AIM OF THE TASK: Take the data from its first line. Print each line exactly until the line containing "(s.setPc v).currentTick = s.currentTick := rfl" has been printed too.

Saved data entries
@[simp] theorem State.setPc_regs (s : State) (v : Word) : (s.setPc v).regs = { s.regs with pc := v } := rfl
@[simp] theorem State.setPc_flags (s : State) (v : Word) : (s.setPc v).flags = s.flags := rfl
@[simp] theorem State.setPc_ie (s : State) (v : Word) : (s.setPc v).ie = s.ie := rfl
@[simp] theorem State.setPc_ifr (s : State) (v : Word) : (s.setPc v).ifr = s.ifr := rfl
@[simp] theorem State.setPc_ime (s : State) (v : Word) : (s.setPc v).ime = s.ime := rfl
@[simp] theorem State.setPc_pendingTicks (s : State) (v : Word) : (s.setPc v).pendingTicks = s.pendingTicks := rfl
@[simp] theorem State.setPc_haltBug (s : State) (v : Word) : (s.setPc v).haltBug = s.haltBug := rfl
@[simp] theorem State.setPc_cpuMode (s : State) (v : Word) : (s.setPc v).cpuMode = s.cpuMode := rfl
@[simp] theorem State.setPc_broken (s : State) (v : Word) : (s.setPc v).broken = s.broken := rfl
@[simp] theorem State.setPc_brokenReason (s : State) (v : Word) : (s.setPc v).brokenReason = s.brokenReason := rfl
@[simp] theorem State.setPc_ticksThisCall (s : State) (v : Word) : (s.setPc v).ticksThisCall = s.ticksThisCall := rfl
@[simp] theorem State.setPc_fetchAddr (s : State) (v : Word) : (s.setPc v).fetchAddr = s.fetchAddr := rfl
@[simp] theorem State.setPc_currentTick (s : State) (v : Word) : (s.setPc v).currentTick = s.currentTick := rfl
@[simp] theorem State.setPc_events (s : State) (v : Word) : (s.setPc v).events = s.events := rfl
@[simp] theorem State.setPc_nextSeq (s : State) (v : Word) : (s.setPc v).nextSeq = s.nextSeq := rfl
@[simp] theorem State.setPc_doubleSpeed (s : State) (v : Word) : (s.setPc v).doubleSpeed = s.doubleSpeed := rfl
@[simp] theorem State.setPc_env (s : State) (v : Word) : (s.setPc v).env = s.env := rfl
@[simp] theorem State.setPc_params (s : State) (v : Word) : (s.setPc v).params = s.params := rfl

@[simp] theorem State.setSp_regs (s : State) (v : Word) : (s.setSp v).regs = { s.regs with sp := v } := rfl
@[simp] theorem State.setSp_flags (s : State) (v : Word) : (s.setSp v).flags = s.flags := rfl
@[simp] theorem State.setSp_ie (s : State) (v : Word) : (s.setSp v).ie = s.ie := rfl
@[simp] theorem State.setSp_ifr (s : State) (v : Word) : (s.setSp v).ifr = s.ifr := rfl
@[simp] theorem State.setSp_ime (s : State) (v : Word) : (s.setSp v).ime = s.ime := rfl
@[simp] theorem State.setSp_pendingTicks (s : State) (v : Word) : (s.setSp v).pendingTicks = s.pendingTicks := rfl
@[simp] theorem State.setSp_haltBug (s : State) (v : Word) : (s.setSp v).haltBug = s.haltBug := rfl
@[simp] theorem State.setSp_cpuMode (s : State) (v : Word) : (s.setSp v).cpuMode = s.cpuMode := rfl
@[simp] theorem State.setSp_broken (s : State) (v : Word) : (s.setSp v).broken = s.broken := rfl
@[simp] theorem State.setSp_brokenReason (s : State) (v : Word) : (s.setSp v).brokenReason = s.brokenReason := rfl
@[simp] theorem State.setSp_ticksThisCall (s : State) (v : Word) : (s.setSp v).ticksThisCall = s.ticksThisCall := rfl
@[simp] theorem State.setSp_fetchAddr (s : State) (v : Word) : (s.setSp v).fetchAddr = s.fetchAddr := rfl
@[simp] theorem State.setSp_currentTick (s : State) (v : Word) : (s.setSp v).currentTick = s.currentTick := rfl
@[simp] theorem State.setSp_events (s : State) (v : Word) : (s.setSp v).events = s.events := rfl
@[simp] theorem State.setSp_nextSeq (s : State) (v : Word) : (s.setSp v).nextSeq = s.nextSeq := rfl
@[simp] theorem State.setSp_doubleSpeed (s : State) (v : Word) : (s.setSp v).doubleSpeed = s.doubleSpeed := rfl
@[simp] theorem State.setSp_env (s : State) (v : Word) : (s.setSp v).env = s.env := rfl
@[simp] theorem State.setSp_params (s : State) (v : Word) : (s.setSp v).params = s.params := rfl
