/-- Induction over the acts of one move: a relation that holds of every single act, and composes, holds of all. -/
theorem State.applyActs_induction {R : State → State → Prop} (refl : ∀ s, R s s)
    (trans : ∀ {s t u}, R s t → R t u → R s u) (act : ∀ s x, R s (s.act x)) (xs : List EnvAct) :
    ∀ s : State, R s (s.applyActs xs) := by
  induction xs with
  | nil => exact fun s => refl s
  | cons x xs ih =>
    intro s
    simp only [State.applyActs]
    split
    · exact act s x
    · exact trans (act s x) (ih _)

theorem State.applyActs_sameCore (s : State) (xs : List EnvAct) : s.SameCore (s.applyActs xs) :=
  State.applyActs_induction State.SameCore.refl State.SameCore.trans State.act_sameCore xs s

theorem State.applyActs_sameClock (s : State) (xs : List EnvAct) : s.SameClock (s.applyActs xs) :=
  State.applyActs_induction State.SameClock.refl State.SameClock.trans State.act_sameClock xs s

@[simp] theorem State.applyActs_ime (s : State) (xs : List EnvAct) : (s.applyActs xs).ime = s.ime :=
  State.applyActs_induction (R := fun s t => t.ime = s.ime) (fun _ => rfl) (fun h k => k.trans h) State.act_ime xs s

/-! ### Popping an event -/

theorem leastDue_eq_none {es : List Event} : leastDue es = none ↔ es = [] := by
  cases es with
  | nil => simp [leastDue]
  | cons e es =>
    simp only [leastDue]
    split <;> simp

theorem leastDue_le {es : List Event} {d : Nat} (h : leastDue es = some d) : ∀ e ∈ es, d ≤ e.dueTick := by
  induction es generalizing d with
  | nil => simp
  | cons e es ih =>
    simp only [leastDue] at h
    split at h
    · rename_i h'
      rw [leastDue_eq_none] at h'
      subst h'; simp at h; simp [h]
    · rename_i d' h'
      have := ih h'
      simp only [Option.some.injEq] at h
      intro f hf
      rcases List.mem_cons.1 hf with rfl | hf
      · omega
      · have := this f hf; omega

theorem leastDue_mem {es : List Event} {d : Nat} (h : leastDue es = some d) : ∃ e ∈ es, e.dueTick = d := by
  induction es generalizing d with
  | nil => simp [leastDue] at h
  | cons e es ih =>
    simp only [leastDue] at h
    split at h
    · simp at h; exact ⟨e, by simp, h⟩
    · rename_i d' h'
      simp only [Option.some.injEq] at h
      obtain ⟨f, hf, hd⟩ := ih h'
      rcases Nat.le_total e.dueTick d' with hle | hle
      · exact ⟨e, by simp, by omega⟩
      · exact ⟨f, by simp [hf], by omega⟩

/-- Nothing is due: every pending event lies in the future. -/
theorem State.eventDue_eq_false {s : State} : s.eventDue = false ↔ ∀ e ∈ s.events, s.currentTick < e.dueTick := by
  unfold State.eventDue State.nextEventTick
  cases h : leastDue s.events with
  | none => rw [leastDue_eq_none] at h; simp [h]
  | some d =>
    simp only [decide_eq_false_iff_not, not_le]
    constructor
    · intro hd e he; exact lt_of_lt_of_le hd (leastDue_le h e he)
    · intro hall
      obtain ⟨e, he, rfl⟩ := leastDue_mem h
      exact hall e he

theorem State.mem_firstEvents {s : State} {e : Event} :
    e ∈ s.firstEvents ↔ e ∈ s.events ∧ s.nextEventTick = some e.dueTick := by
  unfold State.firstEvents
  split
  · simp_all
  · rename_i d h
    simp only [List.mem_filter, beq_iff_eq, h, Option.some.injEq]
    constructor <;> rintro ⟨h1, h2⟩ <;> exact ⟨h1, h2.symm⟩

theorem State.firstEvents_eq_nil {s : State} : s.firstEvents = [] ↔ s.events = [] := by
  constructor
  · intro h
    cases hd : s.nextEventTick with
    | none => exact leastDue_eq_none.1 hd
    | some d =>
      obtain ⟨e, he, rfl⟩ := leastDue_mem hd
      have : e ∈ s.firstEvents := State.mem_firstEvents.2 ⟨he, hd⟩
      rw [h] at this; simp at this
  · intro h; simp [State.firstEvents, State.nextEventTick, h, leastDue]

/-- Everything popFirstEvent can do: it fails on an empty scheduler, or removes one of the events of least due tick
and touches nothing but the events and the record of the choices made. -/
theorem State.popFirstEvent_cases (s : State) :
    (s.events = [] ∧ s.popFirstEvent = (none, s.raiseFatal .emptyHeapPop)) ∨
    ∃ e ∈ s.firstEvents, ∃ ties draws,
      s.popFirstEvent =
        (some e, { s with events := s.events.erase e, env := { s.env with ties := ties, tieDraws := draws } }) := by
  unfold State.popFirstEvent
  split
  · rename_i h
    exact .inl ⟨State.firstEvents_eq_nil.1 h, rfl⟩
  · rename_i e h
    exact .inr ⟨e, by simp [h], s.env.ties, s.env.tieDraws, rfl⟩
  · rename_i e e' es h
    right
    refine ⟨(e :: e' :: es).getD (s.drawTie.1 % (es.length + 2)) e, ?_, s.drawTie.2.env.ties,
      s.drawTie.2.env.tieDraws, ?_⟩
    · rw [h, List.getD_eq_getElem _ _ (by simpa using Nat.mod_lt _ (Nat.succ_pos (es.length + 1)))]
      exact List.getElem_mem _
    · unfold State.drawTie
      split <;> rfl

/-! ### Callbacks and the tick loop -/

/-- A relation between the state before and the state after that every move of the scheduler has. -/
structure SchedulerRelation (R : State → State → Prop) : Prop where
  refl : ∀ s, R s s
  trans : ∀ {s t u}, R s t → R t u → R s u
  act : ∀ s x, R s (s.act x)
  pop : ∀ s e ties draws, e ∈ s.events → R s
    { s with events := s.events.erase e, env := { s.env with ties := ties, tieDraws := draws } }
  fail : ∀ s, s.events = [] → R s (s.raiseFatal .emptyHeapPop)
  observe : ∀ s o, R s (s.observe o)
  enableIme : ∀ s, R s { s with ime := true }
  draw : ∀ s cs, R s { s with env := { s.env with callbacks := cs } }

theorem SchedulerRelation.runCallback {R : State → State → Prop} (h : SchedulerRelation R) (s : State) (e : Event) :
    R s (s.runCallback e) := by
  unfold State.runCallback
  simp only
  refine h.trans (h.observe s (.callback s.currentTick e.id (s.currentTick - e.dueTick))) ?_
  split
  · exact h.enableIme _
  · refine h.trans ?_ (State.applyActs_induction h.refl h.trans h.act _ _)
    unfold State.drawCallback
    split
    · exact h.refl _
    · exact h.draw _ _

theorem SchedulerRelation.runFirstEvent {R : State → State → Prop} (h : SchedulerRelation R) (s : State) :
    R s s.runFirstEvent := by
  unfold State.runFirstEvent
  rcases s.popFirstEvent_cases with ⟨he, hp⟩ | ⟨e, he, ties, draws, hp⟩ <;> rw [hp]
  · exact h.fail s he
  · exact h.trans (h.pop s e ties draws (State.mem_firstEvents.1 he).1) (h.runCallback _ e)

theorem SchedulerRelation.runDue {R : State → State → Prop} (h : SchedulerRelation R) (n : Nat) (s : State) :
    R s (runDue n s) := by
  induction n generalizing s with
  | zero => exact h.refl s
  | succ n ih =>
    simp only [Machine.runDue]
    split
    · split
      · exact h.runFirstEvent s
      · exact h.trans (h.runFirstEvent s) (ih _)
    · exact h.refl s

theorem sameCore_scheduler : SchedulerRelation State.SameCore where
  refl := State.SameCore.refl
  trans := State.SameCore.trans
  act := State.act_sameCore
  pop _ _ _ _ _ := ⟨rfl, rfl, rfl, rfl, rfl, rfl, rfl, rfl, rfl⟩
  fail _ _ := ⟨rfl, rfl, rfl, rfl, rfl, rfl, rfl, rfl, rfl⟩
  observe _ _ := ⟨rfl, rfl, rfl, rfl, rfl, rfl, rfl, rfl, rfl⟩
  enableIme _ := ⟨rfl, rfl, rfl, rfl, rfl, rfl, rfl, rfl, rfl⟩
  draw _ _ := ⟨rfl, rfl, rfl, rfl, rfl, rfl, rfl, rfl, rfl⟩

theorem sameClock_scheduler : SchedulerRelation State.SameClock where
  refl := State.SameClock.refl
  trans := State.SameClock.trans
  act := State.act_sameClock
  pop _ _ _ _ _ := ⟨rfl, rfl⟩
  fail _ _ := ⟨rfl, rfl⟩
  observe _ _ := ⟨rfl, rfl⟩
  enableIme _ := ⟨rfl, rfl⟩
  draw _ _ := ⟨rfl, rfl⟩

RESULT BELOW:
@[simp] theorem State.setPc_regs (s : State) (v : Word) : (s.setPc v).regs = { s.regs with pc := v } := rfl
@[simp] theorem State.setPc_flags (s : State) (v : Word) : (s.setPc v).flags = s.flags := rfl
@[simp] theorem State.setPc_ie (s : State) (v : Word) : (s.setPc v).ie = s.ie := rfl
@[simp] theorem State.setPc_ifr (s : State) (v : Word) : (s.setPc v).ifr = s.ifr := rfl
@[simp] theorem State.setPc_ime (s : State) (v : Word) : (s.setPc v).ime = s.ime := rfl
@[simp] theorem State.setPc_pendingTicks (s : State) (v : Word) : (s.setPc v).pendingTicks = s.pendingTicks := rfl
@[simp] theorem State.setPc_haltBug (s : State) (v : Word) : (s.setPc v).haltBug = s.haltBug := rfl
@[simp] theorem State.setPc_cpuMode (s : State) (v : Word) : (s.setPc v).cpuMode = s.cpuMode := rfl
@[simp] theorem State.setPc_broken (s : State) (v : Word) : (s.setPc v).broken = s.broken := rfl
@[simp] theorem State.setPc_brokenReason (s : State) (v : Word) : (s.setPc v).brokenReason = s.brokenReason := rfl
@[simp] theorem State.setPc_ticksThisCall (s : State) (v : Word) : (s.setPc v).ticksThisCall = s.ticksThisCall := rfl
@[simp] theorem State.setPc_fetchAddr (s : State) (v : Word) : (s.setPc v).fetchAddr = s.fetchAddr := rfl
@[simp] theorem State.setPc_currentTick (s : State) (v : Word) : (s.setPc v).currentTick = s.currentTick := rfl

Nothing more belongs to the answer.